» WHAT YOU ARE ASKED TO DO
Among the entries that follow, some lines contain the word "Bool". Show all of them.

» RECORDS SUPPLIED
-- ==== Sys2Proof/WellFormed.lean ====
section
/-! DEFINITION. Well-formed commands: operands that the widths of packets, transfers, lanes and memories admit. -/

namespace Sys2Proof

/-- The fields of a packet fit their widths (R306), its origin is one of the seven, and an address of the tree names the sender
of a packet of the side channel and of no other (R285, R319). -/
def Pkt.wf (p : Pkt) : Bool :=
  decide (p.org < 7) && decide (p.src < 4096) && decide (p.opcode < 256) && decide (p.length < 2 ^ 16) && decide (p.tag < 2 ^ 32)
    && decide (p.target < 4096) && decide (p.unit < 2 ^ 16) && decide (p.batchId < 2 ^ 16) && p.params.all (fun w => decide (w < 2 ^ 32))
    && (match p.path with | .side x => p.org == 5 && x == p.src | _ => p.org != 5)

/-- The operands of a command are ones that its row can have. Operands of a fixed width are bounded by their types. -/
def Instr.wf : Instr → Bool
  | .registerWrite o bar0 _ _ ws => (!bar0 || o == 0) && decide (ws.length ≤ 256)
  | .nop p => p.wf
  | .hello p => p.wf
  | .modeSet p => p.wf
  | .batchOpen p => p.wf
  | .batchCommit p => p.wf
  | .batchAbort p => p.wf
  | .fence p => p.wf
  | .regRd p => p.wf
  | .regWr p => p.wf
  | .regRmw p => p.wf
  | .snap p => p.wf
  | .segAlloc p => p.wf
  | .segLoad p => p.wf
  | .segFree p => p.wf
  | .segPin p => p.wf
  | .markLoad p => p.wf
  | .stepWrite p => p.wf
  | .panGrant p => p.wf
  | .segInfo p => p.wf
  | .stepRead p => p.wf
  | .arm p => p.wf
  | .start p => p.wf
  | .hold p => p.wf
  | .resume p => p.wf
  | .stop p => p.wf
  | .jump p => p.wf
  | .rate p => p.wf
  | .phase p => p.wf
  | .streamSkip p => p.wf
  | .capFlush p => p.wf
  | .capRearm p => p.wf
  | .capClr p => p.wf
  | .qFlush p => p.wf
  | .qDrop p => p.wf
  | .qAck p => p.wf
  | .qStat p => p.wf
  | .refFreeze p => p.wf
  | .refUnfreeze p => p.wf
  | .refZero p => p.wf
  | .refClr p => p.wf
  | .chainPulse p => p.wf
  | .chainEvent p => p.wf
  | .chainEnum p => p.wf
  | .chainCtLoad p => p.wf
  | .chainInfo p => p.wf
  | .cupRun p => p.wf
  | .calStore p => p.wf
  | .shelfClear p => p.wf
  | .fwWrite p => p.wf
  | .fwActivate p => p.wf
  | .logRead p => p.wf
  | .svcInfo p => p.wf
  | .svcReset p => p.wf
  | .resultGet p => p.wf
  | .unlistedOpcode p => p.wf
  | .packetFenceRelease => true
  | .fenceComplete => true
  | .segLoadComplete => true
  | .stepWriteComplete => true
  | .svcResetDelay => true
  | .batchStagingDone => true
  | .batchCommitTick => true
  | .batchTimeout => true
  | .shelfStoreDone => true
  | .pstApply _ => true
  | .glbModeReqWrite _ _ => true
  | .glbRegErrClr _ => true
  | .glbSnapGo _ => true
  | .rsrcCtlEnWrite _ _ _ => true
  | .rsrcCmdClr _ _ => true
  | .rsrcCmdReanchor _ _ => true
  | .rsrcCmdLoad _ _ => true
  | .rsrcScaleWrite _ _ _ => true
  | .rsrcRateWrite _ _ _ => true
  | .encCtlEnWrite _ _ _ => true
  | .encCmdZero _ _ => true
  | .encCmdClr _ _ => true
  | .rsrcLtCtlEnWrite _ _ _ => true
  | .rsrcLtMains _ _ _ => true
  | .rsrcLtCmdClr _ _ => true
  | .plyCtlEnWrite _ _ _ => true
  | .plyCmdArm _ _ => true
  | .plyCmdStart _ _ => true
  | .plyCmdHold _ _ => true
  | .plyCmdResume _ _ => true
  | .plyCmdStop _ _ => true
  | .plyCmdSkip _ _ => true
  | .plyCmdClr _ _ => true
  | .plySeqCmdClr _ _ => true
  | .plySeqCmdEvClr _ _ _ => true
  | .plyJumpGo _ _ _ => true
  | .plyPhaseGo _ _ _ => true
  | .trgTapWrite _ _ _ => true
  | .trgSwWrite _ _ => true
  | .chnCtlEnWrite _ _ _ => true
  | .chnCmdReseed _ _ => true
  | .chnCmdClr _ _ => true
  | .chnCmdBqApply _ _ _ => true
  | .cnvDacCtlEnWrite _ _ _ => true
  | .cnvAdcCtlEnWrite _ _ _ => true
  | .dmdCtlEnWrite _ _ _ => true
  | .capCtlEnWrite _ _ _ => true
  | .capCmdFlush _ _ => true
  | .capCmdRearm _ _ => true
  | .capCmdClr _ _ => true
  | .refCtlEnWrite _ _ _ => true
  | .refCmdFreeze _ _ => true
  | .refCmdUnfreeze _ _ => true
  | .refCmdZero _ _ => true
  | .refCmdClr _ _ => true
  | .carCmdScrubNow _ => true
  | .carCmdClr _ => true
  | .panOwnWrite _ _ _ => true
  | .panRetSleepWrite _ _ => true
  | .panCmdClr _ => true
  | .brnCtlEnWrite _ _ _ => true
  | .brnCmdFlush _ _ => true
  | .brnCmdDrop _ _ => true
  | .brnCmdClr _ _ => true
  | .brnLvlWrite _ _ _ => true
  | .brnNoteAckWrite _ _ _ => true
  | .flmOlCtlEnWrite _ _ _ => true
  | .flmIlCtlEnWrite _ _ _ => true
  | .flmIlCmdRemeasure _ _ => true
  | .flmIlCmdClr _ _ => true
  | .rakeCtlEnWrite _ _ => true
  | .rakeCtlFenceWrite _ _ => true
  | .rakeCmdEnum _ => true
  | .rakeCmdEnumFull _ => true
  | .rakeCmdCtLoad _ => true
  | .rakeCmdPulse _ => true
  | .rakeCmdClr _ => true
  | .rakeEvRaiseWrite _ _ => true
  | .rakePCtlEnWrite _ _ _ => true
  | .rakePCmdClr _ _ => true
  | .hstSqCtlEnWrite _ _ _ => true
  | .hstRqCtlEnWrite _ _ _ => true
  | .hstXrCtlEnWrite _ _ _ => true
  | .hstSqDb _ _ _ => true
  | .hstRqDb _ _ => true
  | .hstXrDb _ _ ds => ds.all (fun e => e.1.length == 8)
  | .hstCmdClr _ => true
  | .hstBar2BaseWrite _ _ => true
  | .clkRefSelWrite _ _ => true
  | .clkRefPolicyWrite _ _ => true
  | .clkCmdClr _ => true
  | .nvmBootLockWrite _ => true
  | .nvmCalLockWrite _ => true
  | .nvmEraseGo _ _ => true
  | .logEvRdWrite _ _ => true
  | .logEvNoteAckWrite _ _ => true
  | .logCmdAudFlush _ => true
  | .logCmdClr _ => true
  | .pwrCmdClr _ => true
  | .bar2Write off bs => decide (off.toNat + bs.length ≤ 2 ^ 28)
  | .bar2Read off n => decide (off.toNat + n ≤ 2 ^ 28)
  | .sampleFabricTick => true
  | .armComplete _ => true
  | .startTick _ => true
  | .successorReady _ _ => true
  | .lateSuccessorEntry _ => true
  | .waitReleaseEntry _ => true
  | .starveResumeEntry _ => true
  | .channelSample _ => true
  | .adcConversion _ _ => true
  | .gpInputEdge _ _ _ => true
  | .encoderEdge _ _ _ _ => true
  | .indexEdge _ _ _ => true
  | .ssiFrameStart _ => true
  | .ssiFrameDone _ _ _ => true
  | .encoderLost _ => true
  | .encoderReturn _ => true
  | .lineTrackerEdge _ _ => true
  | .flywheelMiss _ => true
  | .chainRailApply _ => true
  | .chainRailLost _ => true
  | .collectionClose _ => true
  | .refinePassComplete _ => true
  | .carafeRequest _ _ a len _ => decide (0 < len) && decide (a.toNat + len ≤ 2 ^ 34)
  | .carafeReadComplete _ _ ces ues => ces.all (fun u => decide (u < 2 ^ 28)) && ues.all (fun u => decide (u < 2 ^ 28))
  | .eccWriteback => true
  | .deadlineMiss _ => true
  | .refreshDue _ => true
  | .rowHammerWindowEnd => true
  | .selfRefreshIdle => true
  | .srDrainDone => true
  | .srExitDone => true
  | .patrolScrubStart => true
  | .dramDriftTrack adj => decide (adj.length ≤ 8)
  | .dramTempChange _ t => decide (-32768 ≤ t) && decide (t < 32768)
  | .mbistSlice _ _ => true
  | .fullMarchDone _ _ => true
  | .panHandoverDone _ => true
  | .panWakeDone _ => true
  | .xferWrite _ desc data coll => desc.length == 8 && coll.all (fun i => decide (i < data.length))
  | .xferRead _ desc => desc.length == 8
  | .queuePointerFault _ _ _ _ => true
  | .captureAgeExpiry _ => true
  | .captureFinalCommit _ => true
  | .cfgScrub _ _ => true
  | .outLaneFrame _ => true
  | .olTrainDone _ => true
  | .olHoldExit _ => true
  | .olClosingDone _ => true
  | .lanePllLock => true
  | .inLaneFrame _ _ _ _ _ slots x => slots.length == 16 && (x.hdrs.length == 9 || x.hdrs.length == 10)
  | .inLaneMessage _ _ _ => true
  | .ilMeasureDone _ => true
  | .ilLoss _ => true
  | .rakeCellTransmit _ => true
  | .rakeCellReceive _ _ data _ _ _ => data.length == 22
  | .rakePortLoss _ => true
  | .rakeJoin _ => true
  | .roleAutoTimeout => true
  | .steerHoldEnd => true
  | .chainEventAct => true
  | .periodicPulse => true
  | .railPublish => true
  | .fenceChangeApply => true
  | .ctLoadApply => true
  | .sidePacketReceive _ _ _ => true
  | .enumComplete => true
  | .autoEnumDelay => true
  | .chainForwardTimeout => true
  | .broadcastSummaryTimeout => true
  | .usb3OutTransfer _ _ _ => true
  | .svcOutTransfer _ _ => true
  | .hostDmaError _ _ => true
  | .sqHeadShadowWrite _ => true
  | .msixMessageSend _ => true
  | .linkLoss _ => true
  | .refinLoss => true
  | .refinPresent => true
  | .samplePllLock _ => true
  | .pllUnlock _ => true
  | .slewWalkDone => true
  | .cupStepDone _ _ => true
  | .cupPartialDone _ => true
  | .nvmStoreDone => true
  | .pinCopyDone => true
  | .unpinDone _ => true
  | .fwProgramDone => true
  | .fwImageCheckDone _ => true
  | .nvmEraseDone => true
  | .auditProgram => true
  | .mirrorRebuildDone => true
  | .vinStart _ => true
  | .vinPf _ => true
  | .vinBrownOut => true
  | .resetNLow => true
  | .resetNHigh => true
  | .pwrEnFall => true
  | .shutdownDrained => true
  | .shutdownTimeout => true
  | .pwrEnRise => true
  | .wakeNFall _ => true
  | .dieTempHigh _ => true
  | .dieTempNormal _ => true
  | .thermalTrip _ => true
  | .tripCooled _ => true
  | .vbakChange _ => true
  | .vioChange _ => true
  | .internalRailsUp => true
  | .bootCheckDone _ => true
  | .carafeTrainingDone quick _ _ _ delays => quick || delays.length == 8
  | .eccFillDone => true
  | .carafeTestDone _ => true
  | .fwImageCopyDone _ => true
  | .pinnedRestoreDone => true
  | .panWakeFillDone => true
  | .shelfImageApply => true
  | .shelfEntryDone => true
  | .cpWatchdogExpiry => true
  | .fwReloadDone => true
  | .recoverApply _ => true
  | .dacCurrentLimit _ _ => true
  | .hostLinkReturn _ _ _ _ => true

end Sys2Proof
end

» RESULT OF THIS EXERCISE
def Pkt.wf (p : Pkt) : Bool :=
def Instr.wf : Instr → Bool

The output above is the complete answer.